A personal
development strategy begins with a simple premise: your development is your
responsibility.
At heart we
probably know this to be the case, yet how often do we sit back waiting for
that development to be put on a plate for us. For a lucky few things might fall
into place easily, but for most of us that will not be the case.
So why not
decide that you’re going to make your own development a priority, rather than
leaving things to chance.
Here we suggest
15 tips to help you think about your own personal development strategy. In
doing so we propose that you think more widely about how you’d like to develop.

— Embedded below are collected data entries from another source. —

theorem cwDecode_codeword_xor (n : Nibble) (e : Byte) : cwDecode (codeword n ^^^ e) = (cwDecode e).add n := by
  simp only [cwDecode_eq, syndrome_xor, syndrome_codeword, Bool.false_xor, highNibble_xor, highNibble_codeword,
    BitVec.xor_assoc]
  split_ifs <;> rfl

theorem cwDecode_no_bit : cwDecode 0#8 = .clean 0#4 := rfl

theorem cwDecode_one_bit : ∀ i : Fin 8, cwDecode ((1 : Byte) <<< i.val) = .corrected 0#4 := by
  decide

theorem cwDecode_two_bits :
    ∀ i j : Fin 8, i ≠ j → cwDecode ((1 : Byte) <<< i.val ^^^ (1 : Byte) <<< j.val) = .uncorrectable := by
  decide

theorem cwDecode_codeword (n : Nibble) : cwDecode (codeword n) = .clean n := by
  have h := cwDecode_codeword_xor n 0#8
  rwa [BitVec.xor_zero, cwDecode_no_bit, CwResult.add, BitVec.xor_zero] at h

theorem cwDecode_codeword_one_bit (n : Nibble) (i : Fin 8) :
    cwDecode (codeword n ^^^ ((1 : Byte) <<< i.val)) = .corrected n := by
  rw [cwDecode_codeword_xor, cwDecode_one_bit, CwResult.add, BitVec.xor_zero]

/-- Settles O33: added to a codeword, no wrong bit is clean, one is corrected and two are uncorrectable, as they are
added to the codeword 0. -/
theorem decoderCorrectsOneAndDetectsTwo : Obligations.DecoderCorrectsOneAndDetectsTwo := by
  refine ⟨cwDecode_codeword, cwDecode_codeword_one_bit, fun n i j hij => ?twoBits⟩
  case twoBits => rw [BitVec.xor_assoc, cwDecode_codeword_xor, cwDecode_two_bits i j hij, CwResult.add]

/-- `b` is the byte `a` with at most one bit wrong. -/
def AtMostOneWrongBit (a b : Byte) : Prop := b = a ∨ ∃ k : Fin 8, b = a ^^^ ((1 : Byte) <<< k.val)

theorem cwNibble_of_atMostOneWrongBit {n : Nibble} {b : Byte} (h : AtMostOneWrongBit (codeword n) b) :
    cwNibble b = some n := by
  rcases h with rfl | ⟨k, rfl⟩
  · rw [cwNibble, cwDecode_codeword, recoveredNibble]
  · rw [cwNibble, cwDecode_codeword_one_bit, recoveredNibble]

theorem highLow_nibbles (b : Byte) : highNibble b ++ lowNibble b = b := by
  rw [highNibble, lowNibble, BitVec.extractLsb'_append_extractLsb'_eq_extractLsb' (by omega)]
  exact BitVec.extractLsb'_eq_self

theorem fecDecode_of_atMostOneWrongBit {x e : List Byte} (h : List.Forall₂ AtMostOneWrongBit (fecBytes x) e) :
    fecDecode e = some x := by
  induction x generalizing e with
  | nil => cases h; rfl
  | cons b bs ih =>
    rw [fecBytes_cons] at h
    obtain _ | ⟨hhigh, _ | ⟨hlow, hrest⟩⟩ := h
    rw [fecDecode, cwNibble_of_atMostOneWrongBit hhigh, cwNibble_of_atMostOneWrongBit hlow, ih hrest, pairNibbles,
      highLow_nibbles]

theorem fecDecode_fecBytes (x : List Byte) : fecDecode (fecBytes x) = some x :=
  fecDecode_of_atMostOneWrongBit (List.forall₂_same.2 fun _ _ => .inl rfl)

/-- Settles O34: the two codewords of each byte are decoded each by itself. -/
theorem oneWrongBitPerCodewordIsCorrected : Obligations.OneWrongBitPerCodewordIsCorrected :=
  fun _ _ => fecDecode_of_atMostOneWrongBit

end Sys2Proof.Machine
end

section
/-! SUPPORT. The transmit unit of a chunk of bytes: its sections, its length and the reference decoder
(45_properties.md R233, R236, R241, R243). -/

namespace Sys2Proof.Machine

@[simp] theorem length_frameBytes (c : Cfg) (v : Word16) (bs : List Byte) :
    (frameBytes c v bs).length = 4 + bs.length := by
  rw [frameBytes, List.length_append, packHdr_length]
  rfl

theorem drop_frameBytes (c : Cfg) (v : Word16) (bs : List Byte) : (frameBytes c v bs).drop 4 = bs := rfl

theorem length_whitenedFrame (c : Cfg) (f : List Byte) : (whitenedFrame c f).length = f.length := by
  rw [whitenedFrame]
  split
  · exact length_xorBytes keyByte f
  · rfl

theorem length_encodedFrame (c : Cfg) (f : List Byte) :
    (encodedFrame c f).length = (if c.fec then 2 else 1) * f.length := by
  rw [encodedFrame]
  split
  · rw [length_fecBytes, length_whitenedFrame]
  · rw [length_whitenedFrame, Nat.one_mul]

theorem length_transmitUnit (c : Cfg) (v : Word16) (bs : List Byte) :
    (transmitUnit c v bs).length =
      c.preambleBytes.toNat + 2 * c.syncWords.toNat + (if c.fec then 2 else 1) * (4 + bs.length) := by
  rw [transmitUnit, List.length_append, length_linkPrefix, length_encodedFrame, length_frameBytes]

theorem take_transmitUnit (c : Cfg) (v : Word16) (bs : List Byte) :
    (transmitUnit c v bs).take (c.preambleBytes.toNat + 2 * c.syncWords.toNat) = linkPrefix c :=
  List.take_left' (length_linkPrefix c)

theorem drop_transmitUnit (c : Cfg) (v : Word16) (bs : List Byte) :
    (transmitUnit c v bs).drop (c.preambleBytes.toNat + 2 * c.syncWords.toNat) =
      encodedFrame c (frameBytes c v bs) :=
  List.drop_left' (length_linkPrefix c)

theorem encodedFrame_plain {c : Cfg} (hf : c.fec = false) (hw : c.whitening = false) (f : List Byte) :
    encodedFrame c f = f := by
  simp [encodedFrame, whitenedFrame, hf, hw]
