/-- A read may return a write, or one newer (R292): it is in the read's floor, or it is performed with respect to the reader and a free
value takes it up, where the reader is no control core that has stored there itself. -/
def State.takes (s : State) (host : Bool) (u : UnitId) (cls : Nat) (q : Acq) (atomic : Bool) (a n i : Nat) (e : HistEntry) : Bool :=
  let g := e.group s.hist host atomic a n
  let j := if g.length = 1 then i else 0
  (g.any fun o => o.forced u cls q) || (!ownStored s.hist host u g && (g.any fun o => o.arr u.seat ≤ s.cycle) &&
    Config.free 1 (s.fresh + j * s.hist.length + s.hist.findIdx fun o => o.tag = e.tag) = 1)

/-- One byte as a read finds it: the newest write of those it takes, else the oldest value. The write returned is marked. -/
def viewByte (takes : HistEntry → Bool) (mark : HistEntry → HistEntry) (host : Bool) (a : Nat) : List HistEntry → Byte → Byte × List HistEntry
  | [], v => (v, [])
  | e :: r, v =>
    if e.on host a then
      if takes e then (v, mark e :: r)
      else let p := viewByte takes mark host a r e.old; (p.1, e :: p.2)
    else let p := viewByte takes mark host a r v; (p.1, e :: p.2)

/-- The latest value of a DRAM byte in coherence order (R291). -/
def State.byte (s : State) (pa : Nat) : Byte := sget s.mem pa

/-- The latest value of a host byte. -/
def State.hostByte (s : State) (a : Nat) : Byte := sget s.hostMem a

/-- A write is performed with respect to every core from cycle `t` at the latest. -/
def HistEntry.settle (e : HistEntry) (t : Nat) : HistEntry :=
  { e with allAt := some (match e.allAt with | some n => Nat.min n t | none => t) }

/-- R295 applies when unit `u` returns the write: a DRAM write, read by a context on another core than the writer's; the host, the base
die and another package are on no core. -/
def HistEntry.spreads (e : HistEntry) (u : UnitId) : Bool := !e.host && !u.outside && (e.unit.outside || e.unit.core ≠ u.core)

/-- A write that unit `u` has returned: no later read of the unit goes back behind it (R291), and R295 applies. -/
def HistEntry.returnedTo (e : HistEntry) (u : UnitId) (cls now : Nat) : HistEntry :=
  let e1 := { e with seen := if (e.unit = u && !clsApart e.cls cls) || e.seen.contains (u, cls) then e.seen else (u, cls) :: e.seen }
  if e.spreads u then e1.settle now else e1

/-- Where R295 has settled a write of the host, the host's writes before it are settled too (R300). -/
def settlePosted (now : Nat) (hist : List HistEntry) : List HistEntry :=
  let top := hist.foldl (fun m e => if e.unit.posted && e.allAt = some now then Nat.max m (e.tag + 1) else m) 0
  if top = 0 then hist else hist.map fun e => if e.unit.posted && e.tag < top then e.settle now else e

/-- A read of `n` bytes at `a` by unit `u` (R292). `atomic` reads meet a store whole (R87), others byte by byte.
Where no unsettled write touches the bytes, the read is that of the memory itself. -/
def State.readMem (s : State) (host : Bool) (u : UnitId) (cls : Nat) (q : Acq) (atomic : Bool) (a n : Nat) :
    List Byte × State :=
  let m := if host then s.hostMem else s.mem
  if s.hist.any fun e => e.host = host && a ≤ e.addr && e.addr < a + n then
    let r := (List.range n).foldl (fun (t : List Byte × List HistEntry) i =>
      let p := viewByte (s.takes host u cls q atomic a n i) (fun e => e.returnedTo u cls s.cycle) host (a + i) t.2 (sget m (a + i))
      (t.1 ++ [p.1], p.2)) ([], s.hist)
    (r.1, { s with hist := settlePosted s.cycle r.2, fresh := s.fresh + n * s.hist.length })
  else ((List.range n).map fun i => sget m (a + i), s)

/-- The `n` DRAM bytes at `a` that stand latest in coherence order, as an atomic update by `u` reads them (R291, R287). -/
def State.readLatest (s : State) (u : UnitId) (cls a n : Nat) : List Byte × State :=
  let r := (List.range n).foldl (fun (t : List Byte × List HistEntry) i =>
    let p := viewByte (fun _ => true) (fun e => e.returnedTo u cls s.cycle) false (a + i) t.2 (s.byte (a + i))
    (t.1 ++ [p.1], p.2)) ([], s.hist)
  (r.1, { s with hist := settlePosted s.cycle r.2 })

/-- A write `e` of `v` placed beneath the unit's own writes of another class that it passes (R298): `some` with the list, or `none`
where it passes none and stands on top. `pass n` says whether it passes the `n`-th. -/
def insertBehind (pass : Nat → Bool) (e : HistEntry) (v : Byte) : Nat → List HistEntry → Option (List HistEntry)
  | _, [] => none
  | n, o :: r =>
    if o.on e.host e.addr then
      if o.unit = e.unit && clsApart o.cls e.cls && pass n then
        match insertBehind pass { e with old := o.old } v (n + 1) r with
        | some r1 => some (o :: r1)
        | none => some ({ o with old := v } :: { e with old := o.old } :: r)
      else none
    else (insertBehind pass e v n r).map (o :: ·)

/-- One byte's write enters the coherence order (R291). Where R298 lets it pass behind writes of its unit, the free value `pick`
decides how far; an atomic update stands on top of the write that it read (R287, R291). -/
def State.writeByte (s : State) (host : Bool) (u : UnitId) (cls tag pick a : Nat) (v : Byte) : State :=
  let m := if host then s.hostMem else s.mem
  let e : HistEntry :=
    { host := host, addr := a, old := sget m a, unit := u, cls := cls, at_ := s.cycle, tag := tag, allAt := none, seen := [],
      ord := if u.posted then (s.hist.filter fun o => o.unit = u && o.tag ≠ tag).map (fun o => (o.at_, o.tag)) else [] }
  match if u.path = 2 then none else insertBehind (fun n => Config.free 64 pick >>> (n % 64) &&& 1 = 1) e v 0 s.hist with
  | some h => { s with hist := h }
  | none =>
    if host then { s with hist := e :: s.hist, hostMem := sset s.hostMem a v }
    else { s with hist := e :: s.hist, mem := sset s.mem a v }

/-- Bytes written at `a` upward by unit `u`: each is performed at the own core now and elsewhere after its free delay. -/
def State.writeMem (s : State) (host : Bool) (u : UnitId) (cls a : Nat) (bs : List Byte) : State :=
  let tag := s.fresh
  let s1 := { s with fresh := s.fresh + 129 + bs.length }
  let s2 := (bs.zipIdx).foldl (fun (t : State) (p : Byte × Nat) => t.writeByte host u cls tag (tag + 129 + p.2) (a + p.2) p.1) s1
  if host then s2 else { s2 with bad := s2.bad.filter fun l => !(a ≤ l * 64 && l * 64 + 64 ≤ a + bs.length) }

Don’t limit your thinking to just the work you’re currently doing.
For a happy
manager, development is much wider than job specific training, it should be
about you career and about your life.
Here are 15
tips to help you develop your own personal development strategy:
1.
Make your own development your number 1 priority.
2.
Spend more time developing as a person than developing
as a manager.
3.
Imagine you had to make the case to yourself regarding
the development you need. What would it take to convince you to invest?
4.
Give yourself a self-appraisal. (see our article:
self-performance appraisal for some useful questions to ask yourself)
5.
Choose how you want to develop, rather than conform to
whatever an organization might tell you to do. In some cases they may be one
and the same – but the difference is that you choose to do it!
6.
Spend much more time on getting better at what you’re
good at, than struggling to improve your weaknesses.
7.
Identify some specific strengths you have and commit to
getting even better at them.
8.
What do you aspire to do/be?
9.
Make the “ordinary” part of your development – what
happens in your normal day’s work that can help you to develop?
10. Choose
something you do, then try to do it to the best of your ability.
11. Take
real pride in something that you do.
12. Take
on an ordinary project and find something extra-ordinary in it – try to make a
real impact.
13. Vary
your learning diet. Experience bite-size learning, the small learning snacks
just when you need them. But make sure you also experience the breadth of
learning from a longer, more measured, “learning” meal taken regularly.
14. Cultivate
a healthy dissatisfaction with how things are. If you are to improve you need
to have some dissatisfaction with your current abilities. Be careful that your
motive here is to improve, not to become frustrated or cynical.
15. Learn
more about what you really enjoy doing.
Perhaps a good
place to end this article is with what could be described as St Augustine ’s personal development strategy:
“If
you would attain to what you are not yet, you must always be displeased by what
you are.
For
where you are pleased with yourself there you have remained.
Keep
adding, keep walking, keep advancing.”